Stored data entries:
[Start of Attachment]

theorem finish_withdrawn (clean : s.LatchClean) (hk : k.opening = true) (ho : k.owner = some (i, (s.ctx i).transaction)) (hu : (s.ctx i).state ≠ .free)
    (hc : (s.ctx i).channels = some rs) (opening : (rs.get k.channel).state = .opening) :
    finish [.outcome k .withdrawn, .arbitrate] s =
      .next ((s.setCtx i { s.ctx i with channels := some (rs.set k.channel (rs.get k.channel).toIdle) }).contextChanged i).arbitrate.1 := by
  have changed := handle_changed (s := s) (i := i) (x := { s.ctx i with channels := some (rs.set k.channel (rs.get k.channel).toIdle) })
    (n := (s.ctx i).transaction) hu rfl
  exact finish_then_arbitrate (n := 2) ((drain_step (handle_withdrawnOpen hk ho hu hc opening)).trans (drain_step changed))
    (LatchClean.contextChanged (LatchClean.setCtx clean i _) i)

/-- An unsupported RELEASE under the all-stop latch (R90, R157). -/
theorem exec_unsupported_latched {p : Points} (ha : s.awaitsHead ⟨c.head, some c, retries⟩) (clean : s.LatchClean) (hp : c.payload = .release p)
    (latch : s.rd.latch = true) (ho : c.owner = some (i, (s.ctx i).transaction)) (hu : (s.ctx i).state ≠ .free) (hc : (s.ctx i).channels = some rs)
    (opening : (rs.get c.channel).state = .opening) :
    exec (.refusedUnsupported c.head) s = .next ((((s.exchangeDone c.head).setHead c.head { s.head c.head with
        failures := 0, singleFrame := true }).setCtx i { s.ctx i with
          channels := some (rs.set c.channel (rs.get c.channel).toIdle) }).contextChanged i).arbitrate.1 := by
  have clean' : ((s.exchangeDone c.head).setHead c.head { s.head c.head with failures := 0, singleFrame := true }).LatchClean := by
    refine LatchClean.setHead (LatchClean.exchangeDone clean c.head) fun e he => .inl ?_
    rw [show (s.exchangeDone c.head).head c.head = { s.head c.head with failures := 0 } from Tab.get_set_self _ _ _]
    exact he
  have latched : ((s.exchangeDone c.head).setHead c.head { s.head c.head with failures := 0, singleFrame := true }).rd.latch = true := latch
  have context : ((s.exchangeDone c.head).setHead c.head { s.head c.head with failures := 0, singleFrame := true }).ctx i = s.ctx i := rfl
  have split : s.splitRelease c.head c p =
      ((s.exchangeDone c.head).setHead c.head { s.head c.head with failures := 0, singleFrame := true }, [.outcome c.splitOpen .withdrawn]) := by
    unfold State.splitRelease
    rw [State.singleFrame_eq]
    dsimp only
    rw [latched]
    rfl
  rw [exec_unsupported ha hp, split]
  dsimp only
  rw [← context] at ho hu hc ⊢
  exact finish_withdrawn (clean := clean') rfl ho hu hc opening

/-! ### An exchange that fails -/

/-- The link as a failed exchange leaves it: quiet, with every head's list and service as before. -/
structure State.EndsAt (s : State) (d : DispenserUnit) : Prop where
  commands : ∀ h, (d.heads.get h).commands = (s.head h).commands
  online : ∀ h, (d.heads.get h).online = (s.head h).online
  quiet : d.line = .quiet

theorem State.endsAt_set {h : HeadId} {w : Head} (hd : d.heads = s.dlu.heads.set h w) (hq : d.line = .quiet)
    (commands : w.commands = (s.head h).commands) (online : w.online = (s.head h).online) : s.EndsAt d := by
  have read : ∀ g, d.heads.get g = if g = h then w else s.head g := fun g => by
    rw [hd]
    split
    · rename_i same
      rw [same]
      exact Tab.get_set_self _ _ _
    · rename_i other
      exact Tab.get_set_ne _ (Ne.symm other) _
  refine ⟨fun g => ?_, fun g => ?_, hq⟩
  · rw [read]
    split
    · rename_i same
      rw [same, commands]
    · rfl
  · rw [read]
    split
    · rename_i same
      rw [same, online]
    · rfl

theorem State.EndsAt.clean (h : s.EndsAt d) (clean : s.LatchClean) : ({ s with dlu := d } : State).LatchClean :=
  LatchClean.of_lists clean rfl fun g e he => .inl (by
    rw [← h.commands]
    exact he)

/-- What every failed exchange does: the link at rest, then the outcome of the command, then the capture (R84, R85, R89, R101). -/
theorem exec_fails {command : Instr} {f : FailureKind} (ha : s.awaitsHead ⟨c.head, some c, retries⟩) (fails : s.failsAs c retries command f t) :
    ∃ d why, t = { s with dlu := d } ∧ s.EndsAt d ∧
      exec command s = finish [.outcome c (.failed f why), .capture c.head (some c.headChannel) c.payload.kind f, .arbitrate] t := by
  obtain ⟨on, ⟨refusal, rfl, rfl⟩ | ⟨rfl, last, rfl, below, rfl⟩⟩ := fails
  · have ends : s.EndsAt (s.exchangeDone c.head).dlu := State.endsAt_set (h := c.head) rfl rfl rfl rfl
    obtain ⟨busy, bad⟩ := exec_refused ha
    rcases refusal with rfl | rfl
    · exact ⟨_, _, rfl, ends, busy⟩
    · exact ⟨_, _, rfl, ends, bad⟩
  · refine ⟨s.dlu.lost c.head { s.head c.head with failures := (s.head c.head).failures + 1 }, none, rfl,
      State.endsAt_set (h := c.head) rfl rfl rfl rfl, ?_⟩
    rw [exec_windowExpiry ha last, State.exchangeFails_below on below]
    rfl

end Sys2Proof.Machine
end

section
/-! COMMAND FAILED of a LIMIT on a FLOWING channel, of a CLOSE and of a FINAL (O44). -/

namespace Sys2Proof.Machine

open Sys2Proof

variable {s t : State} {i : ContextId} {l : LaneId} {rs : Triple ChannelRecord} {c k : Command} {x : Context} {d : DispenserUnit} {r : EventUnit}
  {ch e : Channel} {z : ChannelSetup} {y : Lane} {cs : List Command}

/-! ### A CLOSE that takes the place of another -/

/-- A CLOSE that joins a list in which another stands for its channel takes that one's place (R91). -/
theorem joinList_replaces {k' : Command} (hk : k.payload.kind = .close) (hk' : k'.payload.kind = .close) (lane : k.lane = k'.lane)
    (channel : k.channel = k'.channel) (fresh : ∀ e ∈ cs, ¬(e.lane = k.lane ∧ e.channel = k.channel)) :
    joinList (closedList cs k') k = closedList cs k ∧ joinWithdrawn (closedList cs k') k = [] := by
  have same : k.sameKind k' = true := by
    rw [Command.sameKind, Command.sameChannel, decide_eq_true lane, decide_eq_true channel, decide_eq_true (hk.trans hk'.symm)]
    rfl
  have other : ∀ e ∈ cs, (if k.sameKind e then k else e) = e := fun e he => if_neg (by
    rw [Command.sameKind_of_channel (fresh e he)]
    exact Bool.false_ne_true)
  have replaced : (closedList cs k').any k.sameKind = true := List.any_eq_true.mpr ⟨k', by unfold closedList; simp, same⟩
  have kept : ∀ p : Command → Bool, (cs.filter p).map (fun e => if k.sameKind e then k else e) = cs.filter p := fun p =>
    List.map_congr_left (fun e he => other e (List.mem_filter.mp he).1) |>.trans (List.map_id _)
  refine ⟨?_, if_pos replaced⟩
  unfold joinList
  rw [if_pos replaced, closedList, List.map_append, List.map_cons, kept, kept, if_pos same]
  rfl

/-- A CLOSE queued where another stands for its channel. -/
theorem State.view_queue_replaces {k' : Command} (h : s.Sees i l x y) (hy : y.state ≠ .locked) (hk : k.payload.kind = .close)
    (hk' : k'.payload.kind = .close) (lane : k.lane = k'.lane) (channel : k.channel = k'.channel)
    (list : (d.heads.get k.head).commands = closedList cs k') (on : (d.heads.get k.head).online = true)
    (free : ∀ q ∈ s.servedBy k.head, (s.lane q.1).state ≠ .locked) (fresh : ∀ e ∈ cs, ¬(e.lane = k.lane ∧ e.channel = k.channel)) :
    handle (.queue k) (s.view i l x y d r) = (s.view i l x y (d.withList k.head (closedList cs k)) r, []) := by
  obtain ⟨joined, withdrawn⟩ := joinList_replaces hk hk' lane channel fresh
  have listed : ((s.view i l x y d r).head k.head).commands = closedList cs k' := list
  rw [State.handle_queue (s := s.view i l x y d r) (k := k) on (State.view_headLocked h hy free) (by rw [Command.opening_of_close hk, Bool.and_false])
    (fun p hp => by rw [hp] at hk; cases hk)]
  unfold State.join
  dsimp only
  rw [listed, joined, withdrawn]
  rfl

/-! ### The OPEN of a failed LIMIT -/

/-- A failed LIMIT whose channel has no OPEN queued withdraws none (R92). -/
theorem handle_withdrawOpen_none (h : ∀ e ∈ (s.head c.head).commands, e.lane = c.lane → e.channel = c.channel → e.payload.kind ≠ .openValve) :
    handle (.withdrawOpen c) s = (s, []) := by
  have other : ∀ e ∈ (s.head c.head).commands, c.splitOpen.sameKind e = false := fun e he => by
    by_cases same : e.lane = c.lane ∧ e.channel = c.channel
    · exact Bool.and_eq_false_iff.mpr (.inr (decide_eq_false (Ne.symm (h e he same.1 same.2))))
    · exact Command.sameKind_of_channel (k := c.splitOpen) same
  have kept : ((s.head c.head).commands.filter fun e => !c.splitOpen.sameKind e) = (s.head c.head).commands :=
    List.filter_eq_self.mpr fun e he => by rw [other e he]; rfl
  have none : ((s.head c.head).commands.filter fun e => c.splitOpen.sameKind e) = [] :=
    List.filter_eq_nil_iff.mpr fun e he => by rw [other e he]; exact Bool.false_ne_true
  have same : s.setCommands c.head (s.head c.head).commands = s := by
    have heads : s.dlu.heads.set c.head (s.head c.head) = s.dlu.heads := Tab.set_get _ _
    show ({ s with dlu := { s.dlu with heads := s.dlu.heads.set c.head (s.head c.head) } } : State) = s
    rw [heads]
  show s.dropOpen c = _
  unfold State.dropOpen
  dsimp only
  rw [kept, none, same]
  rfl

/-- No OPEN stands for the channel of a CLOSE in a list that held nothing for it. -/
theorem closedList_noOpen (hk : k.payload.kind = .close) (fresh : ∀ e ∈ cs, ¬(e.lane = l ∧ e.channel = ch)) :
    ∀ e ∈ closedList cs k, e.lane = l → e.channel = ch → e.payload.kind ≠ .openValve := fun e he lane channel => by
  rcases mem_closed he with rfl | old
  · rw [hk]
    decide
  · exact absurd ⟨lane, channel⟩ (fresh e old)

/-! ### A LIMIT on a FLOWING channel -/

/-- The CLOSE that a fault queues for a channel of a bound lane. -/
def faultClose (z : ChannelSetup) (l : LaneId) (ch : Channel) (i : ContextId) (n : Nat) (k : FaultKind) : Command :=
  ⟨z.head, z.headChannel, l, ch, some (i, n), .close (.fault k) true⟩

[End of Attachment]

• What you should do: Only one stretch of the entries above is wanted: the lines from the one containing "rw [listed, joined, withdrawn]" through the one containing "(k := c.splitOpen) same". Please reproduce it exactly.

• Result for this exercise:
  rw [listed, joined, withdrawn]
  rfl

/-! ### The OPEN of a failed LIMIT -/

/-- A failed LIMIT whose channel has no OPEN queued withdraws none (R92). -/
theorem handle_withdrawOpen_none (h : ∀ e ∈ (s.head c.head).commands, e.lane = c.lane → e.channel = c.channel → e.payload.kind ≠ .openValve) :
    handle (.withdrawOpen c) s = (s, []) := by
  have other : ∀ e ∈ (s.head c.head).commands, c.splitOpen.sameKind e = false := fun e he => by
    by_cases same : e.lane = c.lane ∧ e.channel = c.channel
    · exact Bool.and_eq_false_iff.mpr (.inr (decide_eq_false (Ne.symm (h e he same.1 same.2))))
    · exact Command.sameKind_of_channel (k := c.splitOpen) same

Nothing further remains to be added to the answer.